Should the ECB 'outcut' the Federal Reserve and Bank of England, then the Euro will likely remain under pressure against the Dollar and Pound.

However, the ECB confirmed it is not on autopilot and will still respond to the incoming data. Caution is warranted as the PMI report said inflation rates of both input costs and output prices quickened at the end of the year, with charges rising at a pace that remained above the series average.

The Eurozone's economic malaise remains centred on falls in its two largest economies, Germany and France. Both remained in contraction during December, with rates of decline easing only slightly from the previous month.

In contrast, the rest of the Eurozone posted a solid increase in output at the year's end, with the expansion rate reaching a six-month high.
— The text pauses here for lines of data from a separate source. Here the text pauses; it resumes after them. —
/-! ### State.setExposure -/

@[simp] theorem State.setExposure_pending (n : Nat) (x : Exposure) : (s.setExposure n x).pending = s.pending := rfl
@[simp] theorem State.setExposure_part (n : Nat) (x : Exposure) : (s.setExposure n x).part = s.part := rfl
@[simp] theorem State.setExposure_limits (n : Nat) (x : Exposure) : (s.setExposure n x).limits = s.limits := rfl
@[simp] theorem State.setExposure_clock (n : Nat) (x : Exposure) : (s.setExposure n x).clock = s.clock := rfl
@[simp] theorem State.setExposure_events (n : Nat) (x : Exposure) : (s.setExposure n x).events = s.events := rfl
@[simp] theorem State.setExposure_counters (n : Nat) (x : Exposure) : (s.setExposure n x).counters = s.counters := rfl
@[simp] theorem State.setExposure_out (n : Nat) (x : Exposure) : (s.setExposure n x).out = s.out := rfl
@[simp] theorem State.setExposure_programs (n : Nat) (x : Exposure) : (s.setExposure n x).programs = s.programs := rfl
@[simp] theorem State.setExposure_dirMode (n : Nat) (x : Exposure) : (s.setExposure n x).dirMode = s.dirMode := rfl
@[simp] theorem State.setExposure_passRanges (n : Nat) (x : Exposure) : (s.setExposure n x).passRanges = s.passRanges := rfl
@[simp] theorem State.setExposure_fault (n : Nat) (x : Exposure) : (s.setExposure n x).fault = s.fault := rfl
@[simp] theorem State.setExposure_dir (n : Nat) (x : Exposure) : (s.setExposure n x).dir = s.dir := rfl
@[simp] theorem State.setExposure_holds (n : Nat) (x : Exposure) : (s.setExposure n x).holds = s.holds := rfl
@[simp] theorem State.setExposure_notes (n : Nat) (x : Exposure) : (s.setExposure n x).notes = s.notes := rfl
@[simp] theorem State.setExposure_renoted (n : Nat) (x : Exposure) : (s.setExposure n x).renoted = s.renoted := rfl
@[simp] theorem State.setExposure_generations (n : Nat) (x : Exposure) : (s.setExposure n x).generations = s.generations := rfl
@[simp] theorem State.setExposure_requests (n : Nat) (x : Exposure) : (s.setExposure n x).requests = s.requests := rfl
@[simp] theorem State.setExposure_exposures (n : Nat) (x : Exposure) : (s.setExposure n x).exposures = s.exposures.set Exposure.none n x := rfl
@[simp] theorem State.setExposure_journal (n : Nat) (x : Exposure) : (s.setExposure n x).journal = s.journal := rfl
@[simp] theorem State.setExposure_siteIds (n : Nat) (x : Exposure) : (s.setExposure n x).siteIds = s.siteIds := rfl
@[simp] theorem State.setExposure_siteHolds (n : Nat) (x : Exposure) : (s.setExposure n x).siteHolds = s.siteHolds := rfl
@[simp] theorem State.setExposure_slices (n : Nat) (x : Exposure) : (s.setExposure n x).slices = s.slices := rfl
@[simp] theorem State.setExposure_tills (n : Nat) (x : Exposure) : (s.setExposure n x).tills = s.tills := rfl
@[simp] theorem State.setExposure_links (n : Nat) (x : Exposure) : (s.setExposure n x).links = s.links := rfl
@[simp] theorem State.setExposure_nextStay (n : Nat) (x : Exposure) : (s.setExposure n x).nextStay = s.nextStay := rfl
@[simp] theorem State.setExposure_nextHold (n : Nat) (x : Exposure) : (s.setExposure n x).nextHold = s.nextHold := rfl
@[simp] theorem State.setExposure_nextEntry (n : Nat) (x : Exposure) : (s.setExposure n x).nextEntry = s.nextEntry := rfl
@[simp] theorem State.setExposure_nextSlot (n : Nat) (x : Exposure) : (s.setExposure n x).nextSlot = s.nextSlot := rfl
@[simp] theorem State.setExposure_sentToHost (n : Nat) (x : Exposure) : (s.setExposure n x).sentToHost = s.sentToHost := rfl
@[simp] theorem State.setExposure_link (n : Nat) (x : Exposure) (k : Nat) : (s.setExposure n x).link k = s.link k := rfl
@[simp] theorem State.setExposure_till (n : Nat) (x : Exposure) (k : Nat) : (s.setExposure n x).till k = s.till k := rfl
@[simp] theorem State.setExposure_program (n : Nat) (x : Exposure) (k : Nat) : (s.setExposure n x).program k = s.program k := rfl
@[simp] theorem State.setExposure_passRange (n : Nat) (x : Exposure) (k : Nat) : (s.setExposure n x).passRange k = s.passRange k := rfl
@[simp] theorem State.setExposure_dirSet (n : Nat) (x : Exposure) (k : Nat) : (s.setExposure n x).dirSet k = s.dirSet k := rfl
@[simp] theorem State.setExposure_generation (n : Nat) (x : Exposure) (k : Nat) : (s.setExposure n x).generation k = s.generation k := rfl
@[simp] theorem State.setExposure_request (n : Nat) (x : Exposure) (k : Nat) : (s.setExposure n x).request k = s.request k := rfl
theorem State.setExposure_exposure (n : Nat) (x : Exposure) (k : Nat) : (s.setExposure n x).exposure k = if k = n then x else s.exposure k := Table.get_set _ _ _ _ _
@[simp] theorem State.setExposure_exposure_same (n : Nat) (x : Exposure) : (s.setExposure n x).exposure n = x := Table.get_set_same _ _ _ _
@[simp] theorem State.setExposure_siteId (n : Nat) (x : Exposure) (k : Nat) : (s.setExposure n x).siteId k = s.siteId k := rfl
@[simp] theorem State.setExposure_siteHoldCount (n : Nat) (x : Exposure) (k : Nat) : (s.setExposure n x).siteHoldCount k = s.siteHoldCount k := rfl
@[simp] theorem State.setExposure_slice (n : Nat) (x : Exposure) (k : Nat) : (s.setExposure n x).slice k = s.slice k := rfl
@[simp] theorem State.setExposure_now (n : Nat) (x : Exposure) : (s.setExposure n x).now = s.now := rfl
@[simp] theorem State.setExposure_date (n : Nat) (x : Exposure) : (s.setExposure n x).date = s.date := rfl
@[simp] theorem State.setExposure_findWay (n : Nat) (x : Exposure) (card : Nat) : (s.setExposure n x).findWay card = s.findWay card := rfl
@[simp] theorem State.setExposure_recordOf (n : Nat) (x : Exposure) (card : Nat) : (s.setExposure n x).recordOf card = s.recordOf card := rfl

/-! ### State.queue -/

@[simp] theorem State.queue_pending (m : HostMsg) : (s.queue m).pending = s.pending := rfl
@[simp] theorem State.queue_part (m : HostMsg) : (s.queue m).part = s.part := rfl
@[simp] theorem State.queue_limits (m : HostMsg) : (s.queue m).limits = s.limits := rfl
@[simp] theorem State.queue_clock (m : HostMsg) : (s.queue m).clock = s.clock := rfl
@[simp] theorem State.queue_events (m : HostMsg) : (s.queue m).events = s.events := rfl
@[simp] theorem State.queue_counters (m : HostMsg) : (s.queue m).counters = s.counters := rfl
@[simp] theorem State.queue_out (m : HostMsg) : (s.queue m).out = s.out ++ [m] := rfl
@[simp] theorem State.queue_programs (m : HostMsg) : (s.queue m).programs = s.programs := rfl
@[simp] theorem State.queue_dirMode (m : HostMsg) : (s.queue m).dirMode = s.dirMode := rfl
@[simp] theorem State.queue_passRanges (m : HostMsg) : (s.queue m).passRanges = s.passRanges := rfl
@[simp] theorem State.queue_fault (m : HostMsg) : (s.queue m).fault = s.fault := rfl
@[simp] theorem State.queue_dir (m : HostMsg) : (s.queue m).dir = s.dir := rfl
@[simp] theorem State.queue_holds (m : HostMsg) : (s.queue m).holds = s.holds := rfl
@[simp] theorem State.queue_notes (m : HostMsg) : (s.queue m).notes = s.notes := rfl
@[simp] theorem State.queue_renoted (m : HostMsg) : (s.queue m).renoted = s.renoted := rfl
@[simp] theorem State.queue_generations (m : HostMsg) : (s.queue m).generations = s.generations := rfl
@[simp] theorem State.queue_requests (m : HostMsg) : (s.queue m).requests = s.requests := rfl
@[simp] theorem State.queue_exposures (m : HostMsg) : (s.queue m).exposures = s.exposures := rfl
@[simp] theorem State.queue_journal (m : HostMsg) : (s.queue m).journal = s.journal := rfl
@[simp] theorem State.queue_siteIds (m : HostMsg) : (s.queue m).siteIds = s.siteIds := rfl
@[simp] theorem State.queue_siteHolds (m : HostMsg) : (s.queue m).siteHolds = s.siteHolds := rfl
@[simp] theorem State.queue_slices (m : HostMsg) : (s.queue m).slices = s.slices := rfl
@[simp] theorem State.queue_tills (m : HostMsg) : (s.queue m).tills = s.tills := rfl
@[simp] theorem State.queue_links (m : HostMsg) : (s.queue m).links = s.links := rfl
@[simp] theorem State.queue_nextStay (m : HostMsg) : (s.queue m).nextStay = s.nextStay := rfl
@[simp] theorem State.queue_nextHold (m : HostMsg) : (s.queue m).nextHold = s.nextHold := rfl
@[simp] theorem State.queue_nextEntry (m : HostMsg) : (s.queue m).nextEntry = s.nextEntry := rfl
@[simp] theorem State.queue_nextSlot (m : HostMsg) : (s.queue m).nextSlot = s.nextSlot := rfl
@[simp] theorem State.queue_sentToHost (m : HostMsg) : (s.queue m).sentToHost = s.sentToHost := rfl
@[simp] theorem State.queue_link (m : HostMsg) (k : Nat) : (s.queue m).link k = s.link k := rfl
@[simp] theorem State.queue_till (m : HostMsg) (k : Nat) : (s.queue m).till k = s.till k := rfl
@[simp] theorem State.queue_program (m : HostMsg) (k : Nat) : (s.queue m).program k = s.program k := rfl
@[simp] theorem State.queue_passRange (m : HostMsg) (k : Nat) : (s.queue m).passRange k = s.passRange k := rfl
@[simp] theorem State.queue_dirSet (m : HostMsg) (k : Nat) : (s.queue m).dirSet k = s.dirSet k := rfl
@[simp] theorem State.queue_generation (m : HostMsg) (k : Nat) : (s.queue m).generation k = s.generation k := rfl
@[simp] theorem State.queue_request (m : HostMsg) (k : Nat) : (s.queue m).request k = s.request k := rfl
@[simp] theorem State.queue_exposure (m : HostMsg) (k : Nat) : (s.queue m).exposure k = s.exposure k := rfl
@[simp] theorem State.queue_siteId (m : HostMsg) (k : Nat) : (s.queue m).siteId k = s.siteId k := rfl
@[simp] theorem State.queue_siteHoldCount (m : HostMsg) (k : Nat) : (s.queue m).siteHoldCount k = s.siteHoldCount k := rfl
@[simp] theorem State.queue_slice (m : HostMsg) (k : Nat) : (s.queue m).slice k = s.slice k := rfl
@[simp] theorem State.queue_now (m : HostMsg) : (s.queue m).now = s.now := rfl
@[simp] theorem State.queue_date (m : HostMsg) : (s.queue m).date = s.date := rfl
@[simp] theorem State.queue_findWay (m : HostMsg) (card : Nat) : (s.queue m).findWay card = s.findWay card := rfl
@[simp] theorem State.queue_recordOf (m : HostMsg) (card : Nat) : (s.queue m).recordOf card = s.recordOf card := rfl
Euro-Dollar looks set to be supported above 1.0450 this week, with further gains possible, potentially taking in 1.0580. Much will also depend on Wednesday's Federal Reserve policy decision, where an interest rate cut is anticipated.

The cut is 'in the price' of the Dollar, but markets will be interested in hearing how the Fed communicates that it will forgo another cut in January.

Messaging will be important, but we don't think there will be enough said or done to break the 1.0450-1.06 range that is being cemented in Euro-Dollar's shorter-term charts.